The task> Lines to restate from the data below: from the one containing "let s1 := ((s.modeNote dest cause det).setPhase" to the one containing "lateLast := []", both included. Give them again exactly, and only them.

Segment Start: Dataset entries

-- ==== Sys2Proof/Machine/Modes.lean ====
section
/-!
DEFINITION. The mode controller (Operating Modes): the records and registers of a transition, requests and their
refusals, the stop of a train, restarts, the arming of a train, and the causes that act at a boundary in the order of
R52.
-/
namespace Sys2Proof.Machine

/-! ## Parameters of a mode (R44) -/

/-- The MODE that STANDBY follows: of the set that a swap brings in, or of the active one. -/
def State.nextMode (s : State) : Nat := if s.cfg.coming.isEmpty then s.activeMode else modeOf s.cfg.coming

/-- The parameters a mode runs with: STANDBY's are the duty unit's. -/
def State.rowFor (s : State) (m : Nat) : ModeRow := modeRow (if m = 9 then (if s.twin.measure then 8 else s.nextMode) else m)

/-- A fault, a request for 0xB or an unusable Gauntlet leads to SAFE-HOLD from these modes (R51). -/
def faultModes (m : Nat) : Bool := decide (m = 3) || renders m

/-! ## Transitions (R51, R58, R59) -/

/-- PHASE. -/
def State.setPhase (s : State) (p : Nat) : State := s.setFld Reg.PWR_MODE_STATUS 8 3 p

/-- A transition is recorded and shown in PWR_MODE_CAUSE (R58). -/
def State.modeNote (s : State) (dest cause det : Nat) : State :=
  let m := s.pmode
  (s.setReg Reg.PWR_MODE_CAUSE (w32 (m + 16 * dest + 256 * cause + 4096 * (if cause = 5 then det else 0)))).note 2 0x40
    ([b8 m, b8 dest, b8 cause, b8 det] ++ s.blkBytes ++ [0, 0])

/-- MAINTAIN is left: injection bits clear but for the proof-test set, and the test multiplexer is off (R48, R51, R450). -/
def State.leaveMaintain (s : State) : State :=
  ((s.setReg Reg.INT_INJ0 (s.reg Reg.INT_INJ0 &&& 0x2E000000)).setReg Reg.INT_INJ1 0).setBit Reg.INT_TM_CTL 0 false

/-- The DRAM service of a mode (R503). -/
def State.modeDram (s : State) (m : Nat) : State :=
  if m = 2 ∨ m = 11 then s.dramLow else if 3 ≤ m then s.dramFull else s

/-- The cell entries of objects 256 to 511 are unused in the 256-object modes, and read zero (R98). -/
def State.unusedCells (s : State) : State :=
  { s with
    sram := Store.clear (fun a => decide (0x069C0000 ≤ a) && decide (a < 0x06A80000)) s.sram
    rnd := { s.rnd with cells := s.rnd.cells.filter fun e => decide (e.1 < 98304) } }

/-- PWR_MODE and TARGET take a mode, with everything that follows from it: FIR_MAX_TAPS is the limit of the mode (R147), and
what WAKE W2 or LOAD has left undone goes with them. `sync` is the SYNC that STANDBY begins with, where R306 or R310 give it. DESIGN
CHOICE (assumption 91): FIR_MAX_TAPS is 4,096 in a mode without a limit of its own. -/
def State.setModeSync (s : State) (dest : Nat) (sync : Option Nat) : State :=
  let old := s.pmode
  let s1 := ((s.setFld Reg.PWR_MODE_STATUS 0 4 dest).setFld Reg.PWR_MODE_STATUS 4 4 dest).setReg Reg.FIR_MAX_TAPS (w32 (s.rowFor dest).taps)
  if old = dest then s1.twinSync
  else
    let s2 := ({ s1 with mode := { s1.mode with w2 := none, load := none } }.evt Reg.PWR_MODE_EVT 0).when (decide (dest = 11)) fun s => s.evt Reg.PWR_MODE_EVT 3
    let s3 := (s2.when (decide (old = 10)) State.leaveMaintain).when (decide (old = 8)) fun s => s.measStop 7
    let s4 := ((s3.alarmSync.fltSync.modeDram dest).twinSync).when (renders dest && decide ((s.rowFor dest).objects = 256)) State.unusedCells
    s4.when (decide (dest = 9)) fun s => match sync with
      | some v => s.dropRecord.setSync v
      | none => s.standbyEnter

/-- A mode is entered as the table of R51 has it. -/
def State.setMode (s : State) (dest : Nat) : State := s.setModeSync dest none

/-- The mode changes and the train, with a restart of it that runs, goes on (R51, R305, R306): PHASE stays. -/
def State.modeOnTrain (s : State) (dest cause : Nat) (sync : Option Nat) : State :=
  let s1 := (s.modeNote dest cause 0).setModeSync dest sync
  { s1 with mode := { s1.mode with stop := s1.mode.stop.map fun (x : StopInfo) => if renders x.dest then { x with dest := dest } else x } }

/-- A transition without a train: recorded, and made at once; a fault's entry to SAFE-HOLD signals the Gauntlet (R444). -/
def State.goMode (s : State) (dest cause det : Nat) : State :=
  let s1 := ((s.modeNote dest cause det).setMode dest).setPhase 0
  s1.when (decide (dest = 11) && decide (cause = 5)) State.appFault

/-- A request is refused: REQ_ERR, its event and its record. -/
def State.refuseReq (s : State) (err : Nat) : State :=
  let m := s.pmode
  ((s.setFld Reg.PWR_MODE_STATUS 16 4 err).evt Reg.PWR_MODE_EVT 2).note 2 0x40
    ([b8 m, b8 m, 0, b8 err] ++ s.blkBytes ++ [0, 0])

/-- PENDING. -/
def State.setPending (s : State) (b : Bool) : State := s.setBit Reg.PWR_MODE_STATUS 14 b

/-- A request is held under R49. -/
def State.holdReq (s : State) (code : Nat) : State :=
  { (s.evt Reg.PWR_MODE_EVT 4).setPending true with mode := { s.mode with req := some code, held := true } }

/-! ## The train: arming, stopping and restarting (R23, R54) -/

/-- The first block whose Tn lies ahead on the time counter (R22, R24). -/
def State.nextTm (s : State) : Nat := ((s.now + 1 - s.blk.t0) * s.blk.fr + s.blk.b * 1000000000 - 1) / (s.blk.b * 1000000000)

/-- The sequencer is armed once the preparation has ended, the DRAM is ready and M_APP is not on FOSC (R23, R480, R505); after an
automatic start the service sees to the comparator (R528). A realigned train resumes at the next Tm instead (R24). -/
def State.tryArm (s : State) : State :=
  if renders s.pmode ∧ s.phase = 4 ∧ !s.blk.prep ∧ !s.blk.armed ∧ s.blk.next.isNone ∧ !s.running ∧ s.dramReady ∧ !s.bitR Reg.CLK_STATUS 10 then
    if s.blk.realign then { s with blk := { s.blk with realign := false, next := some s.nextTm } } else
    let r := s.rowFor s.pmode
    let s1 : State := { s with blk := { s.blk with armed := true, fr := r.fr, b := r.b }, mode := { s.mode with objects := r.objects } }
    if !s1.mode.auto then s1
    else if s1.servo = 1 ∨ s1.servo = 3 then { s1 with mode := { s1.mode with auto := false, autoWait := true } }
    else s1.armStart (decide (s1.servo = 0))
  else s

/-- A mode with a train is entered from one without: the train is armed (R51). DESIGN CHOICE (assumption 61): only a restart clears
what a train leaves, so one started from TRAIL finds the cell state and the rings of the last train. -/
def State.enterRender (s : State) (code cause : Nat) : State :=
  (((s.modeNote code cause 0).setMode code).setPhase 4).tryArm

/-- An armed train that has not started is given up. -/
def State.disarmTrain (s : State) : State :=
  { s with blk := { s.blk with armed := false, prep := false, realign := false, next := none, fb := none }, mode := { s.mode with autoWait := false, auto := false } }

/-- The train stops at block `m` (R54 steps 1 to 3). -/
def State.stopAt (s : State) (m dest cause det : Nat) (restart realign : Bool) : State :=
  let s1 := ((s.modeNote dest cause det).setPhase 3).setFld Reg.PWR_MODE_STATUS 4 4 dest
  let s2 := s1.when restart fun s => ((s.count Reg.PWR_RESTART_COUNT 1).evt Reg.PWR_MODE_EVT 1).moveGnt (s.rowFor dest).objects
  { s2 with mode := { s2.mode with stop := some ⟨m, dest, cause, restart, realign⟩ } }

/-- The bytes that a restart clears (R54): delay store, FIR history, cell state, and read-only words of the mixer tables. -/
def restartClears (a : Nat) : Bool :=
  (decide (0x04000000 ≤ a) && decide (a < 0x05000000)) || (decide (0x05800000 ≤ a) && decide (a < 0x05C80000)) ||
    (decide (0x06900000 ≤ a) && decide (a < 0x06A80000)) ||
    (match mixRow? a with
      | some r => r.ro.contains ((a - r.lo) % r.size / 4)
      | none => false)

/-- What a train leaves behind is cleared: cells, history, Brim and dynamics, delay store and far tier; the cores' data
regions are written again from the image (R54, R191). -/
def State.clearRender (s : State) : State :=
  let far (a : Nat) : Bool := s.regions.any fun r => decide (r.kind = 2) && decide (r.base ≤ a) && decide (a < r.base + r.size)
  let s1 : State := { s with
    sram := Store.clear restartClears s.sram
    dram := if s.dramReady then Store.clear far s.dram else s.dram
    drc := if s.dramReady then { s.drc with bad := s.drc.bad.filter fun b => !far (b.unit * 64) } else s.drc
    sramBad := s.sramBad.filter fun b => !([0, 2, 6].contains b.array)
    rnd := {}
    fir := { s.fir with next := [], part := [], oldRegs := [], stopped := [], cycles := 0 }
    mix := { s.mix with bus := [], busOld := [], busOld2 := [], brimG := [], route := none, route2 := none, portIn := [], gains := [], firOut := [], brimOut := [], ovrOut := [], lateLast := []
                        outBlk := none, portOut := [], liveHist := [] }
    geo := { s.geo with snaps := [], stopped := [], prev := [], desc := [] }
    cores := s.cores.map fun (c : Nat × CoreSt) => (c.1, if s.halted c.1 then c.2 else {}) }
  match s1.active 8 with
  | some g => s1.each (List.range 32) fun s c => s.putData g c
  | none => s1

/-- The end of a train at Sm+3, without the mode that follows (R54 step 3, R140): tasks of its last blocks leave nothing behind, and
MIX_STATUS shows no program that runs (R180), and what enters an output bridge is zero. DESIGN CHOICE (assumption 91): a stop without a restart ends fades as a restart does. -/
def State.endTrain (s : State) : State :=
  let s1 := (((s.fadesEnd.fadesDiscard).schStop.setBit Reg.RND_BLK_STATUS 0 false).setReg Reg.MIX_STATUS 0).ovrStop
  { s1 with
    mode := { s1.mode with stop := none }
    blk := { s1.blk with armed := false, next := none, lateRun := 0 }
    fir := { s1.fir with oldRegs := [], part := [], stopped := [] }
    mix := { s1.mix with bridges := s1.mix.bridges.map fun (e : Nat × BridgeSt) =>
      (e.1, if s1.bitR (Reg.MIX_BRG_STAT e.1) 30 then e.2 else { e.2 with inp := [] }) }
    twin := { s1.twin with live := none, strFrom := none, cWait := [], aWait := [], aGot := [] } }

/-- A set whose shadow was taken at Sm is in force (R255), or the active set that failed is gone (R256). -/
def State.settleSets (s : State) : State :=
  if !s.activeOk then { s with cfg := { s.cfg with active := [], coming := [], comingCar := [], comingRegs := [] } }
  else if !s.cfg.coming.isEmpty then (s.swapApply 0 false).placeShadow else s

/-- The train has run out at Sm+3: the new mode, or the preparation of a restart (R54 steps 3 and 4). -/
def State.gapStart (s : State) (st : StopInfo) : State :=
  let s0 := (s.measStop 7).endTrain
  let s1 := s0.settleSets
  if st.restart then
    let s2 := (((s1.holdPairs s0).setMode st.dest).setPhase 4).clearRender
    { s2 with blk := { s2.blk with prep := true, realign := st.realign, base := 0 } }
  else
    let s2 := (s1.setMode st.dest).setPhase 0
    s2.when (decide (st.dest = 11) && decide (st.cause = 5)) State.appFault

/-- A restart where no train runs: its steps from 4 on (R54). -/
def State.restartIdle (s : State) (dest cause det : Nat) : State :=
  let s1 := ((s.modeNote dest cause det).count Reg.PWR_RESTART_COUNT 1).evt Reg.PWR_MODE_EVT 1
  let s0 := (s1.measStop 7).disarmTrain.endTrain
  let s2 := ((s0.settleSets.holdPairs s0).moveGnt (s.rowFor dest).objects).setMode dest
  let s3 := (s2.setPhase 4).clearRender
  { s3 with blk := { s3.blk with prep := true, base := 0 } }

/-- A transition from a mode with a train, or at once where the train does not run. -/
def State.goOrStop (s : State) (dest cause det : Nat) (restart : Bool) : State :=
  if s.running then s.stopAt s.blk.n dest cause det restart false
  else if restart then s.restartIdle dest cause det
  else if s.blk.fb.isSome then (s.disarmTrain.endTrain.settleSets).goMode dest cause det
  else (s.disarmTrain).goMode dest cause det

Segment End: Dataset entries

Reply>
  let s1 := ((s.modeNote dest cause det).setPhase 3).setFld Reg.PWR_MODE_STATUS 4 4 dest
  let s2 := s1.when restart fun s => ((s.count Reg.PWR_RESTART_COUNT 1).evt Reg.PWR_MODE_EVT 1).moveGnt (s.rowFor dest).objects
  { s2 with mode := { s2.mode with stop := some ⟨m, dest, cause, restart, realign⟩ } }

/-- The bytes that a restart clears (R54): delay store, FIR history, cell state, and read-only words of the mixer tables. -/
def restartClears (a : Nat) : Bool :=
  (decide (0x04000000 ≤ a) && decide (a < 0x05000000)) || (decide (0x05800000 ≤ a) && decide (a < 0x05C80000)) ||
    (decide (0x06900000 ≤ a) && decide (a < 0x06A80000)) ||
    (match mixRow? a with
      | some r => r.ro.contains ((a - r.lo) % r.size / 4)
      | none => false)

/-- What a train leaves behind is cleared: cells, history, Brim and dynamics, delay store and far tier; the cores' data
regions are written again from the image (R54, R191). -/
def State.clearRender (s : State) : State :=
  let far (a : Nat) : Bool := s.regions.any fun r => decide (r.kind = 2) && decide (r.base ≤ a) && decide (a < r.base + r.size)
  let s1 : State := { s with
    sram := Store.clear restartClears s.sram
    dram := if s.dramReady then Store.clear far s.dram else s.dram
    drc := if s.dramReady then { s.drc with bad := s.drc.bad.filter fun b => !far (b.unit * 64) } else s.drc
    sramBad := s.sramBad.filter fun b => !([0, 2, 6].contains b.array)
    rnd := {}
    fir := { s.fir with next := [], part := [], oldRegs := [], stopped := [], cycles := 0 }
    mix := { s.mix with bus := [], busOld := [], busOld2 := [], brimG := [], route := none, route2 := none, portIn := [], gains := [], firOut := [], brimOut := [], ovrOut := [], lateLast := []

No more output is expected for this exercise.